## Stored data entries
****************************************

-- ==== Sys2Proof/Machine/Ops.lean ====
section
/-! DEFINITION. The named operations over memory, the register window and STATUS: the memory primitives of 00_scope.md
R12, register access (40_commands.md R91, R92), and the completion of a command with or without an error, the core's
trap entry (60_exceptions.md R246), beside the start that clears it, its trap return (R251). -/

namespace Sys2Proof.Machine

/-! ## Host memory -/

/-- What a byte of host memory reads as before anything has written it (log 4). -/
def unlistedByte : Byte := 0#8

/-- One byte of host memory (R12, R50). -/
def readByte : Memory → Nat → Byte
  | [], _ => unlistedByte
  | (k, v) :: m, a => if k = a then v else readByte m a

/-- Write one byte of host memory (R12, R50), keeping the canonical form: rising addresses, and no byte listed that reads
the same unlisted. -/
def writeByte : Memory → Nat → Byte → Memory
  | [], a, b => if b = unlistedByte then [] else [(a, b)]
  | (k, v) :: m, a, b =>
    if a < k then (if b = unlistedByte then (k, v) :: m else (a, b) :: (k, v) :: m)
    else if a = k then (if b = unlistedByte then m else (a, b) :: m)
    else (k, v) :: writeByte m a b

/-- The canonical form of memory: rising addresses below 2^64, none listed with the byte an unlisted one reads as. -/
def memoryWf : Memory → Bool
  | [] => true
  | (k, v) :: m => decide (k < Config.addrSpace) && v != unlistedByte && m.all (fun c => decide (k < c.1)) && memoryWf m

/-- `MemReadBytes(addr, n)` (R12). -/
def readBytes (m : Memory) : Nat → Nat → List Byte
  | _, 0 => []
  | a, n + 1 => readByte m a :: readBytes m (a + 1) n

/-- `MemWriteBytes(addr, s)` (R12). -/
def writeBytes (m : Memory) : Nat → List Byte → Memory
  | _, [] => m
  | a, b :: bs => writeBytes (writeByte m a b) (a + 1) bs

/-- `MemRead(addr, n)`: the little-endian number of n bytes (R12). -/
def memReadNat (m : Memory) (a n : Nat) : Nat := leNat (readBytes m a n)

/-- `MemWrite(addr, n, v)`: the n low-order bytes of v, least significant at addr (R12). -/
def memWriteNat (m : Memory) (a n v : Nat) : Memory := writeBytes m a (leBytes n v)

/-- `n` bytes from `a` upward take unspecified values, one free byte each from draw `k` on (R61; log 8). -/
def fillFree (m : Memory) : Nat → Nat → Nat → Memory
  | _, 0, _ => m
  | a, n + 1, k => fillFree (writeByte m a (Config.freeByte k)) (a + 1) n (k + 1)

/-! ## The register window -/

/-- `RegRead(off)` (R91): the register at an offset, 0 for CMD and for a reserved offset. -/
def regRead (s : State) (off : Nat) : Word :=
  if off = 0x08 then s.status
  else if off = 0x10 then s.srcAddr
  else if off = 0x18 then s.srcLen
  else if off = 0x20 then s.dstAddr
  else if off = 0x28 then s.dstCap
  else if off = 0x30 then s.dictAddr
  else if off = 0x38 then s.dictLen
  else if off = 0x40 then s.accel.zeroExtend 64
  else if off = 0x48 then s.resultLen
  else 0

/-- `RegWrite(off, v)` at an offset other than CMD's, while BUSY = 0 (R92): the parameter registers take v, ACCEL its bits
[31:0]; STATUS, RESULT_LEN and the reserved offsets ignore the write. -/
def regWrite (s : State) (off : Nat) (v : Word) : State :=
  if off = 0x10 then { s with srcAddr := v }
  else if off = 0x18 then { s with srcLen := v }
  else if off = 0x20 then { s with dstAddr := v }
  else if off = 0x28 then { s with dstCap := v }
  else if off = 0x30 then { s with dictAddr := v }
  else if off = 0x38 then { s with dictLen := v }
  else if off = 0x40 then { s with accel := v.truncate 32 }
  else s

/-! ## Starting and completing a command -/

/-- A command completes with an error (R93, R246): STATUS takes the code with ERROR and DONE, RESULT_LEN takes `len`,
nothing else changes. -/
def endWithError (e : Err) (len : Nat) (s : State) : State :=
  { s with status := errorWord e, resultLen := BitVec.ofNat 64 len }

/-- A command completes without error (R94). -/
def endOk (len : Nat) (s : State) : State :=
  { s with status := doneWord, resultLen := BitVec.ofNat 64 len }

/-- A command becomes busy with its latch (R93); STATUS and RESULT_LEN of the command before it are cleared (R251). -/
def beginCommand (l : Latch) (s : State) : State :=
  { s with status := busyWord, resultLen := 0, latch := l }

/-- The reset event (R260 to R265): every register and all internal state as after power-on; host memory keeps its bytes,
and the host's later moves and the model's draw counter go on (log 24). -/
def resetEvent (s : State) : State :=
  { State.reset with mem := s.mem, host := s.host, readData := s.readData, draws := s.draws }

end Sys2Proof.Machine
end

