/-- Settles O6: `windowCheck` refuses the access before anything else. -/
theorem otherWindowAccessesAreRefused : Obligations.OtherWindowAccessesAreRefused := by
  unfold Obligations.OtherWindowAccessesAreRefused
  intro s off width v rest hlt hbad hh
  rcases hh with hh | hh <;> rw [step_cons hh, hostMove, windowCheck_unaligned hlt hbad]

theorem Region.contains_iff {r : Region} {a : Nat} : r.contains a = true ↔ InRange a r.base r.len := by
  simp only [Region.contains, Bool.and_eq_true, decide_eq_true_eq]

section
variable {s : State} {op : Op} {d : DictMode} {a : Nat}

/-- Which bytes a running command owns against reads (R57, R69). -/
theorem ownedForRead_iff (hf : decodeFields s.latch.word = .ok (op, d)) (hb : s.busy = true) :
    ownedForRead s a = true ↔ InWriteRange op s.latch a := by
  simp only [ownedForRead, hb, hf, Bool.true_and]
  exact Region.contains_iff

/-- Which bytes a running command owns against writes (R57, R69). -/
theorem ownedForWrite_iff (hf : decodeFields s.latch.word = .ok (op, d)) (hb : s.busy = true) :
    ownedForWrite s a = true ↔ InWriteRange op s.latch a ∨ InRange a s.latch.srcAddr.toNat s.latch.srcLen.toNat ∨
      InRange a (dictRegion op d s.latch).base (dictRegion op d s.latch).len := by
  simp only [ownedForWrite, hb, hf, Bool.true_and, Bool.or_eq_true, Region.contains_iff, or_assoc]
  rfl

end

/-- Settles O21: a host access to memory is refused exactly where the command owns the byte. -/
theorem busyBuffersBelongToTheCommand : Obligations.BusyBuffersBelongToTheCommand := by
  unfold Obligations.BusyBuffersBelongToTheCommand
  intro s i op d rest a b hform hr
  obtain ⟨-, hword⟩ := commandForm_iff.1 hform
  have hf := decodeFields_eq_ok_iff.2 hword
  have hread : ∀ x, (readByte s.mem x).zeroExtend 64 = BitVec.ofNat 64 (readByte s.mem x).toNat := fun x =>
    BitVec.eq_of_toNat_eq (by simp)
  refine ⟨fun hh => ?_, fun hh => ?_⟩ <;> rw [step_cons hh, hostMove]
  · rw [← hread, ← ownedForRead_iff hf hr.1]
    exact ⟨fun ho => if_pos ho, fun ho => if_neg ho⟩
  · rw [← ownedForWrite_iff hf hr.1]
    exact ⟨fun ho => if_pos ho, fun ho => if_neg ho⟩

/-! ### A read after a write -/

/-- The number of the low-order bytes of a value (R12). -/
theorem leNat_leBytes (n v : Nat) : leNat (leBytes n v) = v % 256 ^ n := by
  induction n generalizing v with
  | zero => exact (Nat.mod_one v).symm
  | succ n ih =>
    rw [leBytes, leNat, ih, BitVec.toNat_ofNat, Nat.pow_succ' (m := 256), Nat.mod_mul]

theorem leBytes_getD {n k : Nat} (hk : k < n) (v : Nat) : (leBytes n v).getD k 0 = BitVec.ofNat 8 (v / 256 ^ k) := by
  induction n generalizing k v with
  | zero => exact absurd hk k.not_lt_zero
  | succ n ih =>
    cases k with
    | zero => simp [leBytes]
    | succ k =>
      rw [leBytes, List.getD_cons_succ, ih (Nat.lt_of_succ_lt_succ hk), Nat.div_div_eq_div_mul, Nat.pow_succ']

/-- Settles O20: what `writeBytes` writes and leaves, with the bytes of a number. -/
theorem memoryReadsBackWhatWasWritten : Obligations.MemoryReadsBackWhatWasWritten := by
  unfold Obligations.MemoryReadsBackWhatWasWritten
  intro m a n v hm hspace
  have hlen : a + (leBytes n v).length ≤ Config.addrSpace := by rwa [leBytes_length]
  refine ⟨writeBytes_wf hm hlen, ?_, fun k hk => ?_, fun x hx => ?_⟩
  · have hback := readBytes_writeBytes hm hlen
    rw [leBytes_length] at hback
    rw [memReadNat, memWriteNat, hback, leNat_leBytes]
  · rw [memWriteNat, readByte_writeBytes_inside hm hlen (by rwa [leBytes_length]), leBytes_getD hk]
  · exact readByte_writeBytes_outside (by rw [leBytes_length]; exact not_inRange_iff.1 hx)

end Sys2Proof.Machine
end

section
/-! The decoder's ends and its cursor (R217 to R233, R277): TOKEN.LAST, streams cut inside a token, and that the cursor stays
within the stream. -/

namespace Sys2Proof.Machine

section
variable {s : State} {lits : List Byte} {mln : BitVec 4}

/-! ### TOKEN.LAST -/

theorem exec_tokenLast (hs : rangesInSpace .decompress s.dm s.latch = true) (mln : BitVec 4) (lits : List Byte) :
    exec (.tokenLast mln lits) s = .next (tokenLastState mln lits s) :=
  if_pos hs

theorem tokenLastState_of_fit (h : lits.length ≤ capacityLeft s) :
    tokenLastState mln lits s = endOk (s.dec.op + lits.length)
      (literalsTaken (tokenByte (lenNibble lits.length) mln.toNat) lits s) := by
  rw [tokenLastState, literalPart_of_fit _ h]
  rfl

theorem tokenLastState_of_no_room (h : capacityLeft s < lits.length) :
    tokenLastState mln lits s = raiseCorrupt (takeToken (tokenByte (lenNibble lits.length) mln.toNat)
      lits.length (1 + lenExtSize lits.length) s) := by
  rw [tokenLastState, literalPart_of_no_room _ h]

/-! ### Cut streams -/

/-- A cut token raises in the state `u`: its whole literals written and counted where they fit, and else nothing written
(R217 to R225). -/
structure CutLeaves (err : DecodeError) (s u : State) : Prop where
  fit    : (cutLiterals err).length ≤ capacityLeft s → u.dec.op = s.dec.op + (cutLiterals err).length ∧
    u = { s with mem := writeBytes s.mem (s.latch.dstAddr.toNat + s.dec.op) (cutLiterals err), dec := u.dec }
  noRoom : capacityLeft s < (cutLiterals err).length → u.dec.op = s.dec.op ∧ u = { s with dec := u.dec }

theorem cutLeaves_of_no_literals {err : DecodeError} (h : cutLiterals err = []) {dec : Decoder}
    (hop : dec.op = s.dec.op) : CutLeaves err s { s with dec := dec } := by
  refine ⟨fun _ => ?_, fun hroom => absurd hroom (by simp [h])⟩
  rw [h]
  exact ⟨hop, rfl⟩

theorem tokenErrorState_eq (err : DecodeError) (s : State) :
    ∃ u, tokenErrorState err s = raiseCorrupt u ∧ CutLeaves err s u := by
  cases err with
  | offsetCut tok lits =>
    rw [tokenErrorState, literalPart_eq]
    by_cases hroom : capacityLeft s < lits.length
    · rw [if_pos hroom]
      exact ⟨_, rfl, fun hfit => absurd hroom (Nat.not_lt.2 hfit), fun _ => ⟨rfl, rfl⟩⟩
    · rw [if_neg hroom]
      exact ⟨_, rfl, fun _ => ⟨rfl, rfl⟩, fun h => absurd h hroom⟩
  | matchExtCut tok lits off =>
    rw [tokenErrorState, literalPart_eq]
    by_cases hroom : capacityLeft s < lits.length
    · rw [if_pos hroom]
      exact ⟨_, rfl, fun hfit => absurd hroom (Nat.not_lt.2 hfit), fun _ => ⟨rfl, rfl⟩⟩
    · rw [if_neg hroom]
      exact ⟨_, rfl, fun _ => ⟨rfl, rfl⟩, fun h => absurd h hroom⟩
  | _ => exact ⟨_, rfl, cutLeaves_of_no_literals rfl rfl⟩

theorem decodeLoop_of_error {err : DecodeError} (h : decodeToken (streamAt s) = .error err) (k : Nat) :
    ∃ u, decodeLoop (k + 1) s = .next (raiseCorrupt u) ∧ CutLeaves err s u := by
  obtain ⟨u, hu, hcut⟩ := tokenErrorState_eq err s
  have hround : tokenRound s = .next (raiseCorrupt u) := by rw [tokenRound, h, ← hu]
  exact ⟨u, by simp [decodeLoop, hround], hcut⟩

end

/-- Settles O42: the literals are written and counted, or raise before they are written. -/
theorem lastTokenEndsTheCommand : Obligations.LastTokenEndsTheCommand := by
  unfold Obligations.LastTokenEndsTheCommand
  intro s mln lits hs
  rw [exec_tokenLast hs]
  refine ⟨fun hfit => ?_, fun hroom => ?_⟩
  · rw [tokenLastState_of_fit hfit, ← lenExtSize_eq]
    rfl
  · rw [tokenLastState_of_no_room hroom]
    exact ⟨_, rfl, rfl⟩

section
variable {T : List Byte} {tok : Byte} {s1 lits rest : List Byte}

/-- No whole token, and no whole literals (R217, R219, R221). -/
theorem decodeToken_of_cut_literals (h : T = [] ∨ ∃ tok s1, T = tok :: s1 ∧
      (decLen (tok.toNat / 16) s1 = none ∨ ∃ ll s2, decLen (tok.toNat / 16) s1 = some (ll, s2) ∧ s2.length < ll)) :
    ∃ err, decodeToken T = .error err ∧ cutLiterals err = [] := by
  rcases h with rfl | ⟨tok, s1, rfl, hnone | ⟨ll, s2, hll, hlt⟩⟩
  · exact ⟨_, rfl, rfl⟩
  · exact ⟨.literalExtCut tok, by rw [decodeToken, tokenLln_eq, hnone], rfl⟩
  · exact ⟨.literalsCut tok ll, by simp only [decodeToken, tokenLln_eq, hll, if_pos hlt], rfl⟩

/-- Whole literals and then no whole match (R223, R225). -/
theorem decodeToken_of_cut_match (hll : decLen (tok.toNat / 16) s1 = some (lits.length, lits ++ rest))
    (h : rest.length = 1 ∨ ∃ o0 o1 s4, rest = o0 :: o1 :: s4 ∧ decLen (tok.toNat % 16) s4 = none) :
    ∃ err, decodeToken (tok :: s1) = .error err ∧ cutLiterals err = lits := by
  have hlen : ¬ (lits ++ rest).length < lits.length := by rw [List.length_append]; omega
  rw [decodeToken, tokenLln_eq, hll]
  simp only [if_neg hlen, List.drop_left, List.take_left]
  rcases h with h1 | ⟨o0, o1, s4, rfl, hnone⟩
  · obtain ⟨b, rfl⟩ := List.length_eq_one_iff.1 h1
    exact ⟨_, rfl, rfl⟩
  · simp only [tokenMln_toNat, hnone]
    exact ⟨_, rfl, rfl⟩

end

/-- Settles O54: each cut is an error that carries the whole literals, and `CutLeaves` says what becomes of them. -/
theorem cutTokensAreCorrupt : Obligations.CutTokensAreCorrupt := by
  unfold Obligations.CutTokensAreCorrupt
  intro s k
  refine ⟨fun h => ?_, fun tok s1 lits rest h hll hcut => ?_⟩
  · obtain ⟨err, hd, hlits⟩ := decodeToken_of_cut_literals h
    obtain ⟨u, hloop, hfit, -⟩ := decodeLoop_of_error hd k
    rw [hlits] at hfit
    obtain ⟨hop, hu⟩ := hfit (Nat.zero_le _)
    exact ⟨u.dec, by rw [hloop, raiseCorrupt, hop, hu]; rfl, hop⟩
  · obtain ⟨err, hd, rfl⟩ := decodeToken_of_cut_match hll hcut
    obtain ⟨u, hloop, hfit, hroom⟩ := decodeLoop_of_error (h ▸ hd) k
    refine ⟨fun hle => ?_, fun hlt => ?_⟩
    · obtain ⟨hop, hu⟩ := hfit hle
      exact ⟨u.dec, by rw [hloop, raiseCorrupt, hop, hu]; rfl, hop⟩
    · obtain ⟨hop, hu⟩ := hroom hlt
      exact ⟨u.dec, by rw [hloop, raiseCorrupt, hop, hu]; rfl, hop⟩
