-- ==== Sys2Proof/Syntax.lean ====
section
/-! DEFINITION. The command packets and the render request as syntax (30_encoding.md R104, opcode_table.json). -/

namespace Sys2Proof

/-- The twelve parameters of 41_parameters.md R130, in the order of their ids. -/
inductive ParamId
  | decay
  | shape
  | pulseWidth
  | detuneSpread
  | phaseDrop
  | lpCutoff
  | hpCutoff
  | satGain
  | crushFactor
  | reverbMix
  | reverbDelayMs
  | reverbDecay
  deriving DecidableEq, Repr

/-- The fifteen status registers of 10_state.md R46, in the order of their indices. -/
inductive StatReg
  | id
  | clock
  | cursor
  | nvoices
  | srate
  | quantum
  | kernel
  | rblen
  | cout
  | qcap
  | qused
  | rejects
  | rbiAvail
  | rboAvail
  | nactive
  deriving DecidableEq, Repr

/-- The result codes of 60_exceptions.md R291, in the order of their numbers. -/
inductive Code
  | accepted
  | full
  | badOpcode
  | badReserved
  | badLength
  | badIndex
  | badNote
  deriving DecidableEq, Repr

/-- The instructions: one constructor per row of opcode_table.json. A payload word is any bit pattern (R102). -/
inductive Instr
  /-- NOTEON freq, vel (42_voicebank.md R151) -/
  | noteon (freq vel : F64)
  /-- PARAM, k-rate form (41_parameters.md R132) -/
  | paramK (id : ParamId) (x : F64)
  /-- PARAM, a-rate form, one value per frame (41_parameters.md R133) -/
  | paramA (id : ParamId) (xs : List F64)
  /-- DESC (41_parameters.md R136) -/
  | desc (id : ParamId)
  /-- STAT (41_parameters.md R137) -/
  | stat (n : StatReg)
  /-- RENDER (47_render.md R270) -/
  | render
  deriving DecidableEq, Repr

/-- What an outside agent presents at a port in one transfer (20_memory.md R71, R73). -/
inductive Transfer
  /-- the control port: the words of one packet -/
  | control (words : List Word)
  /-- the render port: one request word -/
  | request (word : Word)
  deriving DecidableEq, Repr

end Sys2Proof
end

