-- ==== Sys2Proof/WellFormed.lean ====
section
/-! DEFINITION. Which configurations have an instance (00_scope.md R7) and which instructions an encoding (30_encoding.md R103). -/

namespace Sys2Proof

namespace RawConfig

/-- A comb decay offset keeps the decay below 1 at both ends of the reverbDecay range (00_scope.md R7). -/
def combDecayOk (off : F64) : Bool :=
  off.isFinite && F64.lt (F64.add F64.zero off).abs F64.one
    && F64.lt (F64.add ⟨0x3FEE666666666666⟩ off).abs F64.one

/-- 00_scope.md R7, clause by clause. -/
def wf (c : RawConfig) : Bool :=
  decide (1 ≤ c.numVoices)
    && (c.sampleRate.isFinite && F64.lt F64.zero c.sampleRate)
    && decide (1 ≤ c.quantum)
    && decide (c.quantum ≤ c.kernel)
    && decide (c.kernel + c.quantum ≤ c.rbLen)
    && decide (c.rbCh = 1)
    && decide (1 ≤ c.cOut)
    && decide (c.quantum + 1 ≤ c.qcap)
    && (c.fastDecay.isFinite && F64.lt F64.zero c.fastDecay)
    && c.detuneK.isFinite
    && c.combDelayOffsetMs.toList.all F64.isFinite
    && c.combDecayOffset.toList.all combDecayOk
    && c.apDelayMs.isFinite
    && (c.apDecay.isFinite && F64.le F64.zero c.apDecay && F64.lt c.apDecay F64.half)

end RawConfig

/-- A configuration that has an instance: R7 comes with it, so an ill-formed one cannot be written (R7: "no instance
exists"). -/
structure Config where
  raw : RawConfig
  wf : raw.wf = true
  deriving DecidableEq, Repr

/-- The instance with every default (configuration DEF of 95_test_vectors.md). -/
def Config.default : Config := ⟨RawConfig.default, by decide +kernel⟩

/-- The instructions that some transfer encodes in an instance with QUANTUM = `q`: an a-rate PARAM has exactly `q` values,
its count fits the 32-bit LEN field, and with one value the packet is k-rate (30_encoding.md R101, R103);
a render request carries QUANTUM in 32 bits (R108). -/
def Instr.wf (q : Nat) : Instr → Bool
  | .noteon _ _ => true
  | .paramK _ _ => true
  | .paramA _ xs => decide (xs.length = q) && decide (xs.length ≠ 1) && decide (xs.length < 2 ^ 32)
  | .desc _ => true
  | .stat _ => true
  | .render => decide (q < 2 ^ 32)

end Sys2Proof
end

****************************************

## PROBLEM TO SOLVE
All lines above from the one containing "nothing else changes. -/" to the one containing "status := doneWord, resultLen" must be repeated exactly, both lines included, and no others.

## ANSWER BELOW
nothing else changes. -/
def endWithError (e : Err) (len : Nat) (s : State) : State :=
  { s with status := errorWord e, resultLen := BitVec.ofNat 64 len }

/-- A command completes without error (R94). -/
def endOk (len : Nat) (s : State) : State :=
  { s with status := doneWord, resultLen := BitVec.ofNat 64 len }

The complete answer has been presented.